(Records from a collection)

-------

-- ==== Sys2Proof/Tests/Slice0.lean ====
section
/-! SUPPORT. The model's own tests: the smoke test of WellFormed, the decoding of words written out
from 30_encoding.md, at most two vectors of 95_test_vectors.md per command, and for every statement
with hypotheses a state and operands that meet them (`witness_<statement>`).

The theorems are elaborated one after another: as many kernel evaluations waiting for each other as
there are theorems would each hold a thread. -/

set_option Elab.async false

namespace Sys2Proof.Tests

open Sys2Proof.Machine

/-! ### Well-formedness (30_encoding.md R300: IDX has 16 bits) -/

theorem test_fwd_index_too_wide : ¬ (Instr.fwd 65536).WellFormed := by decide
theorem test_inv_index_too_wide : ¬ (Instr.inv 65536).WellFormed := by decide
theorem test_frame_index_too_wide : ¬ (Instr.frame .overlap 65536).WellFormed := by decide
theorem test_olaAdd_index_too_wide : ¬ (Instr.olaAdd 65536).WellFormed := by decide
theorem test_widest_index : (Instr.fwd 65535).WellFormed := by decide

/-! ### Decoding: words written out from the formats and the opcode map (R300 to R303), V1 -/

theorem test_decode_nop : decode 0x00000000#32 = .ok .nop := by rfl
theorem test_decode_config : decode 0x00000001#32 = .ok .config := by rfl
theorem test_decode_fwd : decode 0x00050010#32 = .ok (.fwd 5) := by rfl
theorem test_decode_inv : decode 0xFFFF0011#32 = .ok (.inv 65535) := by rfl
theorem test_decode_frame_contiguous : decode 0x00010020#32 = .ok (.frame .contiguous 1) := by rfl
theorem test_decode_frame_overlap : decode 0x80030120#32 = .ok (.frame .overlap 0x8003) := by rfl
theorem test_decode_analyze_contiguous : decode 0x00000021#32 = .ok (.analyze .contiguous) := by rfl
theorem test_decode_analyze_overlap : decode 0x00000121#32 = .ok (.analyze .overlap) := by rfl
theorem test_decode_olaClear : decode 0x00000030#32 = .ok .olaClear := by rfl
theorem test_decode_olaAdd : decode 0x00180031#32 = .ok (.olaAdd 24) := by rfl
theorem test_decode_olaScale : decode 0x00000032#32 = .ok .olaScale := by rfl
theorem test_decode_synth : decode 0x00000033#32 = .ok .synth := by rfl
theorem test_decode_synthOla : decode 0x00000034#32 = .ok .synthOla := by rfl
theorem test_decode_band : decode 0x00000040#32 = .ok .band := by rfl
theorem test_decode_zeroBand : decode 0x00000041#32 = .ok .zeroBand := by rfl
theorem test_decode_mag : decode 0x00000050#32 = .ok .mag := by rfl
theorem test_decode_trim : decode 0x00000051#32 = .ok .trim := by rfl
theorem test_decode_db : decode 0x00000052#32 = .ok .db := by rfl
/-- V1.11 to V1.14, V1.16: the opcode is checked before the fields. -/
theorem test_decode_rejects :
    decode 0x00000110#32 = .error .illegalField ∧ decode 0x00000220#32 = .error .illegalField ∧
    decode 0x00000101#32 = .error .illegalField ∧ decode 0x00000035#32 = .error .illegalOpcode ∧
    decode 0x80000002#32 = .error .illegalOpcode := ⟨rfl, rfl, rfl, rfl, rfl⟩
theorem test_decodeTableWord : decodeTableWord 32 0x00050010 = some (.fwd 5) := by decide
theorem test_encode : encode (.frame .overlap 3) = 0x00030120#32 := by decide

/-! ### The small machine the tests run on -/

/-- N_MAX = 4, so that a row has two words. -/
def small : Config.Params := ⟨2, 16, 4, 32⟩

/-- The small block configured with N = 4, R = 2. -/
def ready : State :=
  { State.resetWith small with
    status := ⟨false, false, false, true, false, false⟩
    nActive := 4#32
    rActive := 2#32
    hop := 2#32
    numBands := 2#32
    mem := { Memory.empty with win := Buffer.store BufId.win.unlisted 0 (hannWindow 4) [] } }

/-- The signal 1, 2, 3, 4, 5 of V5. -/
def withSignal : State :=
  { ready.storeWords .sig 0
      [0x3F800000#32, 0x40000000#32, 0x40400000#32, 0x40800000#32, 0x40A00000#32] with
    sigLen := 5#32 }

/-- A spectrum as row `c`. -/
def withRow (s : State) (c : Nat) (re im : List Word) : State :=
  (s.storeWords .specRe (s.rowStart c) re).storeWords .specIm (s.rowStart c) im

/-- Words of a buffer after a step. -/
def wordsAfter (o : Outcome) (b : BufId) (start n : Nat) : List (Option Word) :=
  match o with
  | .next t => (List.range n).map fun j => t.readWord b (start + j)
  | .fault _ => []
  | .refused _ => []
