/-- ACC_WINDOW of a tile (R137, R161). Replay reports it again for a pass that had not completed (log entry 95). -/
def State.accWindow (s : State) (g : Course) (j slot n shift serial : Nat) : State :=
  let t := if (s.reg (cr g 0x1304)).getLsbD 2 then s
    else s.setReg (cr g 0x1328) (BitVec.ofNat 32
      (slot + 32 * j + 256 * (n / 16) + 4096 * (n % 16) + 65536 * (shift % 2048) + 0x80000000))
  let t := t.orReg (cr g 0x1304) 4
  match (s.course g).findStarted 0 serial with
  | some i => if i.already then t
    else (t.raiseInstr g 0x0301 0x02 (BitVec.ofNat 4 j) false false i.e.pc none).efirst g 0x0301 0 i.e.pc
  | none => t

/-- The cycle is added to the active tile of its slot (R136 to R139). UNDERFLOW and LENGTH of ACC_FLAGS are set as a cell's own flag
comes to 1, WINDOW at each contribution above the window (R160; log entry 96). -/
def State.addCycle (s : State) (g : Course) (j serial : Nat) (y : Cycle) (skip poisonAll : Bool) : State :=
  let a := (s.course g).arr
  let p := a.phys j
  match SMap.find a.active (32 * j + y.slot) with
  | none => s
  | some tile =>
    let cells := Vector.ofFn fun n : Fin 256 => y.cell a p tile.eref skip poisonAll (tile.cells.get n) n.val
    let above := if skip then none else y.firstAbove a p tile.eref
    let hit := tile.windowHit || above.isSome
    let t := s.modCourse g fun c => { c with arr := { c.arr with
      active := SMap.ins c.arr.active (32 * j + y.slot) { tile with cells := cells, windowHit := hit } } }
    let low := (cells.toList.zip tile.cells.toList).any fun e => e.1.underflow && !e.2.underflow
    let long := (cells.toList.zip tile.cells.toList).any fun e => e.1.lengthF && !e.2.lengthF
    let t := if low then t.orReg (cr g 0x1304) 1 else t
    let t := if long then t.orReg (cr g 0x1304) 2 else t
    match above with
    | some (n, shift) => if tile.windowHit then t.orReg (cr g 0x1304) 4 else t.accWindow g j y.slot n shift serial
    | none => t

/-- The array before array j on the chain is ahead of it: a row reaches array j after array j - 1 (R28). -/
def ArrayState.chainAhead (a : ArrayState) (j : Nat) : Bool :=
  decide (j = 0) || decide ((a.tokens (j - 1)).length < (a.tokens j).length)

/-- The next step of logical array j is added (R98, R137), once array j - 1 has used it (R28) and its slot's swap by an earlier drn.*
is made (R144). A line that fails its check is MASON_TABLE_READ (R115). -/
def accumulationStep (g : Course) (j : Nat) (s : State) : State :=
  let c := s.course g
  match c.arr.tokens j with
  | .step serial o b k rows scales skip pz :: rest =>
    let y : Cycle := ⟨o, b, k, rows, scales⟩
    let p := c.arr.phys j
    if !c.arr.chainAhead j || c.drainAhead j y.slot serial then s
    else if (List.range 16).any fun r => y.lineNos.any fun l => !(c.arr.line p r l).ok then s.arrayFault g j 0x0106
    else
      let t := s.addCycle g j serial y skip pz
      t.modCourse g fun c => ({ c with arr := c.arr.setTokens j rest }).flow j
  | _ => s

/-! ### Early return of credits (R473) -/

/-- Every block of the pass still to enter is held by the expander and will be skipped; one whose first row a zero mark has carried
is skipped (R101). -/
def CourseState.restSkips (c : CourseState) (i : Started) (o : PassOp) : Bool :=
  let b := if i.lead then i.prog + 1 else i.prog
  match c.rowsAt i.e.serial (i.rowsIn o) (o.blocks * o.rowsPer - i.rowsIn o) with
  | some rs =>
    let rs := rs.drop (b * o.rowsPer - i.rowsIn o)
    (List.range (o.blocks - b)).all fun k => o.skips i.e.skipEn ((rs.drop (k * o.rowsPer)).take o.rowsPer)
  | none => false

-------

Problem statement: After locating the line holding "5 of V5. -/" above, output exactly that line and every line after it through the line holding "i.already then t". Include nothing else.

Exercise output:
/-- The signal 1, 2, 3, 4, 5 of V5. -/
def withSignal : State :=
  { ready.storeWords .sig 0
      [0x3F800000#32, 0x40000000#32, 0x40400000#32, 0x40800000#32, 0x40A00000#32] with
    sigLen := 5#32 }

/-- A spectrum as row `c`. -/
def withRow (s : State) (c : Nat) (re im : List Word) : State :=
  (s.storeWords .specRe (s.rowStart c) re).storeWords .specIm (s.rowStart c) im

/-- Words of a buffer after a step. -/
def wordsAfter (o : Outcome) (b : BufId) (start n : Nat) : List (Option Word) :=
  match o with
  | .next t => (List.range n).map fun j => t.readWord b (start + j)
  | .fault _ => []
  | .refused _ => []
/-- ACC_WINDOW of a tile (R137, R161). Replay reports it again for a pass that had not completed (log entry 95). -/
def State.accWindow (s : State) (g : Course) (j slot n shift serial : Nat) : State :=
  let t := if (s.reg (cr g 0x1304)).getLsbD 2 then s
    else s.setReg (cr g 0x1328) (BitVec.ofNat 32
      (slot + 32 * j + 256 * (n / 16) + 4096 * (n % 16) + 65536 * (shift % 2048) + 0x80000000))
  let t := t.orReg (cr g 0x1304) 4
  match (s.course g).findStarted 0 serial with
  | some i => if i.already then t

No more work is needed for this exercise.